Planning For Business Continuity & Service Affecting Issues
Chief Information Security, Kerv Digital|Kerv Digital
Published 24/10/22 under:
In terms of the post Covid era, the lessons of the last few years are clear. Business continuity means that workforces over the globe were forced to adapt quickly and in some cases very dramatically. Does that mean now that this process should begin to slow down? Absolutely not.
For those that are keen on laying out a roadmap for the future, in this blog our Chief Information Security Officer, Tony Leary, lays out the fundamentals that you’ll need to bear in mind.
First and foremost, always remember that planning for service-affecting issues is good practice and may keep you in business!
Pre-pandemic, disaster recovery and business continuity were topics many found contrived, and perhaps even pointless. But those organisations that had a documented and tested ‘work from home’ business continuity plan, perhaps to mitigate the loss of a key building, likely coped with the first Covid lockdown better than those that didn’t.
Time is of the Essence
Business continuity as ‘availability’ forms part of the information security ‘CIA triad’ along with confidentiality and integrity, so it’s very much part of IT security architecture and governance practice. Availability is usually expressed as a % of uptime over a period e.g., 99.9% measured monthly means that a service may have up to 0.1% (a bit under 45mins) of unplanned downtime a month. As availability is usually backed by a contractual agreement, IT suppliers must be confident that they can comfortably meet this figure for their service. Confident rather than certain, as availability represents the perhaps the most expensive risks to mitigate, given component failures are usually mitigated by adding spare capacity that may only be used if a failure occurs.
Breaking Down the Breakdowns
In common with every other aspect of IT, there are a plethora of initialisms. Besides availability, business continuity is often referred to as disaster recovery (DR) or service continuity. Some other terms that it’s good to be aware of are:
- RPO: Recovery Point Objective: in simple terms, this represents the maximum amount of data a service consumer is willing to lose if the service fails, so a 1hr RPO means up to an hour of data would be lost.
- RTO: Recovery Time Objective: how long it should take to recover a service following an incident that impacted its availability.
- MTPD: Maximum Tolerable Period of Disruption: the time an organisation can tolerate the loss of a service, given any other processes, such as rekeying in that 1hr of lost data, that may be necessary following service recovery.
The relationship between these three terms is typically RPO<RTO<MTPD, e.g., while up to one hour of data may be lost, up to twenty four hours may be needed to restore the whole system (24 hour RTO) and there may then be a further 12 hours allowed to key in data recorded elsewhere (perhaps even on paper) while the service was down, giving an MTPD of 36 hours.
So where do these values come from? First, business stakeholders must provide the MTPD envelope that a service is required to operate within. Next would be any constraints from third parties and/or vendor technologies: enterprises rarely operate in isolation, and are often dependent on other, existing services or platforms. Once the service is built, but before it is ‘live’, testing is vital to prove that the requirements can be met.
It’s easy to see this is an area that is critical to understand for any new service. Quantifying customer risk appetite helps architects narrow down architectural options, whether they are building a service, or selecting one from a third party, who may be willing to commit to RPO/RTO figures in a contract.
The Cloud Continuity Conundrum
The emergence of cloud services has altered the IT and security landscape in lots of ways, so it shouldn’t be surprising that approaches to business continuity need to change too.
Cloud services are built from the ground up to be highly resilient and are obviously closely monitored by vendor support teams, so are likely to be more reliable than the majority of traditional, on-premise services that customers may run themselves.
Of the three main types of cloud product; infrastructure-as-a-service (IaaS) and platform-aaS, which are based on discrete components, do usually offer various options around resilience, whereas Software-aaS is typically provided as a full managed service and ‘sold as seen’ with only an availability SLA.
While there are pockets of RPO/RTO SLAs from Azure and AWS (usually for IaaS products) the vast majority of services only offer an availability SLA.
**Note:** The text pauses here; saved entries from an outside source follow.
-- ==== Sys2Proof/Certificates/Slice0/Obligations.lean ====
section
/-! DEFINITION. The statements for the provers. Words of the statements stand in `Sys2Proof.Claims`, written from the
spec's own formulas and index by index, not from the model's definitions. -/

namespace Sys2Proof.Claims

open Sys2Proof.Machine

/-- `k` steps, as long as none stops. -/
def run (k : Nat) (s : State) : Result :=
  match k with
  | 0 => .next s
  | k + 1 =>
    match step s with
    | .next t => run k t
    | .fault r => .fault r
    | .refused r => .refused r

/-- `0x00^n`. -/
def zeros (n : Nat) : Bytes n := Vector.ofFn fun _ => 0x00#8

/-- The bytewise exclusive or of two blocks (00_scope.md R15). -/
def xorBlock (A B : Block) : Block := Vector.ofFn fun i => A[i.val] ^^^ B[i.val]

/-- What an error leaves: ERR and BUSY written and nothing else, and no command in progress (60_exceptions.md R162). -/
def onlyErr (e : ErrCode) (s : State) : State :=
  { s with err := e, busy := false, cmd := 0#32, cyclesLeft := 0 }

/-- The command in progress completes in the next step: the host has nothing more to do, waits, or makes its next access
only after the remaining latency. -/
def Completing (s : State) : Prop :=
  s.busy = true ∧
    match s.host with
    | [] => True
    | .wait :: _ => True
    | .reset :: _ => False
    | .write gap _ _ _ :: _ => s.cyclesLeft ≤ gap
    | .read gap _ _ :: _ => s.cyclesLeft ≤ gap

/-- An access with this gap reaches the block now: no command runs, or the one that runs lasts longer. -/
def ReachesNow (gap : Nat) (s : State) : Prop := s.busy = true → gap < s.cyclesLeft

/-- `KEY[0:16]`, the key of the cipher port (10_state.md R24). -/
def keyBlock (s : State) : Block := Vector.ofFn fun i => s.key[i.val]

/-- The length of the final block: that of the held block, 0 when nothing is held (41_cmac_core.md R119). -/
def finalLen (s : State) : Nat := if s.lastValid then s.lastLen else 0

/-- The final block under `pad_iso` (41_cmac_core.md R116), or whole when it has 16 bytes. -/
def isoFinal (s : State) : Block :=
  Vector.ofFn fun i =>
    if i.val < finalLen s then s.last[i] else if i.val = finalLen s then 0x80#8 else 0x00#8

/-- The final block under `pad_pkcs7` (41_cmac_core.md R117), or whole when it has 16 bytes. -/
def pkcsFinal (s : State) : Block :=
  Vector.ofFn fun i => if i.val < finalLen s then s.last[i] else BitVec.ofNat 8 (16 - finalLen s)

/-- The CMAC tag of R119 from the chain value and the masked final block: K1 for a full block, K2 for a padded one. -/
def cmacTagOf (k : Block) (n : Nat) (cache final : Block) : Block :=
  let K1 := dbl (Config.enc k (zeros 16))
  let K2 := dbl K1
  if n = 16 then Config.enc k (xorBlock (xorBlock cache final) K1)
  else Config.enc k (xorBlock (xorBlock cache final) K2)

/-- The key padded to 64 bytes and XORed with a pad byte (42_hmac_core.md R130, R131). -/
def seedBlock (c : Byte) (s : State) : List Byte :=
  (Vector.ofFn fun i : Fin 64 => (if i.val < s.keyLen then s.key[i] else 0x00#8) ^^^ c).toList

/-- The error a command reports, in the order of 60_exceptions.md R161; `ok` when no cause applies. -/
def expectedError (i : Instr) (s : State) : ErrCode :=
  match i with
  | .setKey len => if len = 0 ∨ 64 < len then .invalidKeyLength else .ok
  | .setModeOmac => if s.keySet = false then .keyNotSet else if s.keyLen ≠ 16 then .invalidKeyLength else .ok
  | .setModeTmac => if s.keySet = false then .keyNotSet else if s.keyLen ≠ 16 then .invalidKeyLength else .ok
  | .setModeHmac => if s.keySet = false then .keyNotSet else .ok
  | .addBlock len =>
    if s.keySet = false then .keyNotSet
    else if s.mode = .none then .modeNotSet
    else if (s.mode = .hmac ∧ 64 < len) ∨ (s.mode ≠ .hmac ∧ 16 < len) then .invalidDataLength
    else if s.mode ≠ .hmac ∧ s.lastValid = true ∧ s.lastLen < 16 then .sequence
    else .ok
  | .finalize => if s.keySet = false then .keyNotSet else if s.mode = .none then .modeNotSet else .ok
  | .verify => if s.keySet = false then .keyNotSet else if s.mode = .none then .modeNotSet else .ok

/-- The number of each result code (60_exceptions.md R160). -/
def codeOf (e : ErrCode) : Nat :=
  match e with
  | .ok => 0
  | .keyNotSet => 1
  | .modeNotSet => 2
  | .invalidKeyLength => 3
  | .illegalCmd => 4
  | .invalidDataLength => 5
  | .sequence => 6

/-- The words that 30_encoding.md R76 lists as illegal. -/
def IllegalWord (w : Word) : Prop :=
  let op := (w.extractLsb' 0 4).toNat
  let mode := (w.extractLsb' 4 2).toNat
  let len := (w.extractLsb' 8 7).toNat
  op = 0 ∨ 6 ≤ op ∨ w.extractLsb' 6 2 ≠ 0#2 ∨ w.extractLsb' 15 17 ≠ 0#17 ∨
    (op = 2 ∧ (mode = 0 ∨ len ≠ 0)) ∨ ((op = 1 ∨ op = 3) ∧ mode ≠ 0) ∨
    ((op = 4 ∨ op = 5) ∧ (mode ≠ 0 ∨ len ≠ 0))

/-- The SET_MODE command of a CMAC mode. -/
def setCmac (m : Mode) : Instr := if m = .omac then .setModeOmac else .setModeTmac

/-- A CMAC mode (00_scope.md R2). -/
def IsCmac (m : Mode) : Prop := m = .omac ∨ m = .tmac

/-- DIN after the host has loaded `d` at its start (30_encoding.md R81). -/
def loaded (d : List Byte) (s : State) : State :=
  { s with din := Vector.ofFn fun i => if i.val < d.length then d.getD i.val 0x00#8 else s.din[i] }

/-- One ADD_BLOCK per byte string, each loaded into DIN first (30_encoding.md R84, at the level of commands). -/
def feed (ds : List (List Byte)) (s : State) : Result :=
  match ds with
  | [] => .next s
  | d :: rest =>
    match exec (.addBlock d.length) (loaded d s) with
    | .next t => feed rest t
    | .fault r => .fault r
    | .refused r => .refused r

/-- The blocks of a message in a CMAC mode, as 30_encoding.md R84 splits it: joined they are the message, there is at least
one, every one but the last has 16 bytes, and the last has at most 16, none only for the empty message. -/
def IsSplit (d : List Byte) (bs : List (List Byte)) : Prop :=
  bs.flatten = d ∧ bs ≠ [] ∧ (∀ b ∈ bs.dropLast, b.length = 16) ∧
    ∀ b ∈ bs.getLast?, b.length ≤ 16 ∧ (b = [] → d = [])

/-- `Hash(m)` of 42_hmac_core.md R134: the digest of a fresh context fed with m, through the port of 00_scope.md R9. -/
def hashOf (m : List Byte) : Bytes 32 := hDigest (hUpdate hInit m)

/-- A byte string of at most 16 bytes as a block, zeros behind it. -/
def blockOf (b : List Byte) : Block := Vector.ofFn fun i => b.getD i.val 0x00#8

/-- A short final block with the mode's padding; a full one as it is (41_cmac_core.md R116, R117). -/
def padded (m : Mode) (b : List Byte) : Block :=
  Vector.ofFn fun i =>
    if i.val < b.length then b.getD i.val 0x00#8
    else if m = .tmac then BitVec.ofNat 8 (16 - b.length)
    else if i.val = b.length then 0x80#8
    else 0x00#8

/-- `cmac_msg` of 41_cmac_core.md R122 from the chain value `c` on. -/
def cmacMsg (k : Block) (m : Mode) (c : Block) (bs : List (List Byte)) : Block :=
  match bs with
  | [] => cmacTagOf k 0 c (padded m [])
  | [b] => cmacTagOf k b.length c (padded m b)
  | b :: b' :: rest => cmacMsg k m (Config.enc k (xorBlock c (blockOf b))) (b' :: rest)

/-- What the host can see of a state (20_memory.md R52: every register but the key, and no internal value). -/
def SameInView (a b : State) : Prop :=
  a.keySet = b.keySet ∧ a.keyLen = b.keyLen ∧ a.mode = b.mode ∧ a.lastLen = b.lastLen ∧ a.lastValid = b.lastValid ∧
    a.din = b.din ∧ a.exp = b.exp ∧ a.tag = b.tag ∧ a.tagLen = b.tagLen ∧ a.busy = b.busy ∧
    a.matched = b.matched ∧ a.ovr = b.ovr ∧ a.err = b.err

/-- Accesses the block takes (20_memory.md R53): 32 bits wide at multiples of 4. -/
def IsTaken (x : HostAction) : Prop :=
  match x with
  | .write _ width off _ => width = .word ∧ off.toNat % 4 = 0
  | .read _ width off => width = .word ∧ off.toNat % 4 = 0
  | .wait => False
  | .reset => False

/-- The cycles that pass before an access. -/
def gapOf (x : HostAction) : Nat :=
  match x with
  | .write gap _ _ _ => gap
  | .read gap _ _ => gap
  | .wait => 0
  | .reset => 0

/-- The words the reads among some accesses return while a command runs: the values before the command, but for OVR,
which a write dropped earlier has set (20_memory.md R62, 70_reset_and_hazards.md R192). -/
def valuesRead (during : List HostAction) (s : State) : List Word :=
  match during with
  | [] => []
  | .write _ _ _ _ :: rest => valuesRead rest { s with ovr := true }
  | .read _ _ off :: rest => windowRead off s :: valuesRead rest s
  | .wait :: rest => valuesRead rest s
  | .reset :: rest => valuesRead rest s

/-- Whether an action is a write. -/
def isWrite (x : HostAction) : Bool :=
  match x with
  | .write _ _ _ _ => true
  | .read _ _ _ => false
  | .wait => false
  | .reset => false

end Sys2Proof.Claims

open Sys2Proof Sys2Proof.Machine Sys2Proof.Claims

/-! ### Encoding -/

/-- Decoding the word of a well-formed instruction gives the instruction back, with every LEN its field admits. -/
def Obligations.DecodeInvertsEncode : Prop :=
  ∀ i : Instr, WellFormed i → decode (encode i) = .ok i

/-- Every legal word is the word of exactly the instruction it decodes to. -/
def Obligations.EncodeInvertsDecode : Prop :=
  ∀ (w : Word) (i : Instr), decode w = .ok i → WellFormed i ∧ encode i = w

/-- 30_encoding.md R77: the opcode map as match and mask, and the LEN fields. -/
def Obligations.DecodeFollowsMatchAndMask : Prop :=
  ∀ w : Word,
    (∀ n, decode w = .ok (.setKey n) ↔ w &&& 0xFFFF80FF#32 = 0x00000001#32 ∧ n = (w.extractLsb' 8 7).toNat) ∧
    (decode w = .ok .setModeOmac ↔ w &&& 0xFFFFFFFF#32 = 0x00000012#32) ∧
    (decode w = .ok .setModeTmac ↔ w &&& 0xFFFFFFFF#32 = 0x00000022#32) ∧
    (decode w = .ok .setModeHmac ↔ w &&& 0xFFFFFFFF#32 = 0x00000032#32) ∧
    (∀ n, decode w = .ok (.addBlock n) ↔ w &&& 0xFFFF80FF#32 = 0x00000003#32 ∧ n = (w.extractLsb' 8 7).toNat) ∧
    (decode w = .ok .finalize ↔ w &&& 0xFFFFFFFF#32 = 0x00000004#32) ∧
    (decode w = .ok .verify ↔ w &&& 0xFFFFFFFF#32 = 0x00000005#32) ∧
    ((∃ e, decode w = .error e) ↔
      w &&& 0xFFFF80FF#32 ≠ 0x00000001#32 ∧ w ≠ 0x00000012#32 ∧ w ≠ 0x00000022#32 ∧ w ≠ 0x00000032#32 ∧
        w &&& 0xFFFF80FF#32 ≠ 0x00000003#32 ∧ w ≠ 0x00000004#32 ∧ w ≠ 0x00000005#32)

/-- 30_encoding.md R76: exactly the listed words are illegal, and each completes with ILLEGAL_CMD and no other effect. -/
def Obligations.IllegalWordsCompleteWithIllegalCmd : Prop :=
  ∀ w : Word,
    ((∃ e, decode w = .error e) ↔ IllegalWord w) ∧
    ∀ s : State, IllegalWord w → s.cmd = w → Completing s → step s = .next (onlyErr .illegalCmd s)

/-- 30_encoding.md R86: the worked encodings, in both directions, and its illegal examples, each for the reason given. -/
def Obligations.WorkedEncodingsDecode : Prop :=
  (∀ p ∈ [(Instr.setKey 16, 0x00001001#32), (.setKey 20, 0x00001401#32), (.setKey 64, 0x00004001#32),
      (.setModeOmac, 0x00000012#32), (.addBlock 16, 0x00001003#32), (.addBlock 0, 0x00000003#32),
      (.addBlock 8, 0x00000803#32), (.addBlock 64, 0x00004003#32), (.finalize, 0x00000004#32),
      (.verify, 0x00000005#32)], encode p.1 = p.2 ∧ decode p.2 = .ok p.1) ∧
  decode 0x00000000#32 = .error .noSuchOp ∧ decode 0x00000002#32 = .error .setModeNone ∧
  decode 0x00001004#32 = .error .lenNotZero ∧ decode 0x00008003#32 = .error .reservedBit ∧
  decode 0x00000013#32 = .error .modeNotZero

/-! ### The step and the BUSY protocol -/

/-- A step that completes the command in progress runs the instruction its word decodes to. -/
def Obligations.StepRunsTheDecodedCommand : Prop :=
  ∀ (s : State) (i : Instr), Completing s → decode s.cmd = .ok i → step s = exec i s

/-- The word of a well-formed instruction written to CMD while BUSY = 0 makes BUSY 1, and with the host waiting the
next step runs that instruction. -/
def Obligations.WrittenCommandRunsNext : Prop :=
  ∀ (s : State) (i : Instr) (gap : Nat) (rest : List HostAction), WellFormed i → s.busy = false →
    s.host = .write gap .word 0x00#8 (encode i) :: .wait :: rest →
    ∃ n, 1 ≤ n ∧
      let mid : State := { s with busy := true, cmd := encode i, cyclesLeft := n, host := .wait :: rest }
      step s = .next mid ∧ step mid = exec i mid

/-- 70_reset_and_hazards.md R191: a command's result does not depend on the BUSY interval, on OVR, on what the host still
does or on what it has read; those it leaves alone (but for BUSY and the command in progress, which end). -/
def Obligations.ExecIgnoresBusyInterval : Prop :=
  ∀ (i : Instr) (s t : State) (b o : Bool) (c : Word) (n : Nat) (h : List HostAction) (r : List Word),
    exec i s = .next t →
      t.ovr = s.ovr ∧ t.host = s.host ∧ t.reads = s.reads ∧
      exec i { s with busy := b, ovr := o, cmd := c, cyclesLeft := n, host := h, reads := r } =
        .next { t with ovr := o, host := h, reads := r }

/-- 70_reset_and_hazards.md R192, over any number of accesses inside one BUSY interval: all they leave is OVR, the values
read, which are those before the command, and the cycles gone by; then the command completes with the result of its state
at issue. The run goes on past a dropped write (notes/assumptions/3.md). -/
def Obligations.AccessesWhileBusyDoNotDisturbTheCommand : Prop :=
  ∀ (s : State) (during rest : List HostAction) (i : Instr), s.busy = true → decode s.cmd = .ok i →
    (∀ x ∈ during, IsTaken x) → (during.map gapOf).sum < s.cyclesLeft → s.host = during ++ .wait :: rest →
    ∃ t : State, exec i s = .next t ∧
      run (during.length + 1) s =
        .next { t with
          ovr := s.ovr || during.any isWrite, reads := s.reads ++ valuesRead during s, host := .wait :: rest }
While you may not get a contracted RPO/RTO SLA from a cloud provider, there may be the possibility of assuring one yourself through testing e.g. replicating a failover by directing/blocking network traffic, or disabling components.
This approach has its limits however, as some services are so abstracted that they provide no way for a cloud consumer to force any kind of failover. Azure Functions, even when deployed to a single AZ (without resilience) cannot be deployed to an alternate AZ – that configuration is entirely hidden from the consumer. It’s therefore possible (and likely when using PaaS and SaaS) to build a service from cloud components that offer neither an RPO/RTO SLA, nor the means to test the service to establish one manually.
Where does this leave industry standard metrics such as RTO? It’s fair to say that its relevance will fade as more services move towards the cloud, based on the services offered currently. Though conversely perhaps cloud providers needing to both attract on-premise hold-outs, while differentiating themselves, may see an opportunity in providing RPO and RTO SLAs in the future. In the meantime, it’s vital for architects and stakeholders to take such constraints into account as early in the project lifecycle.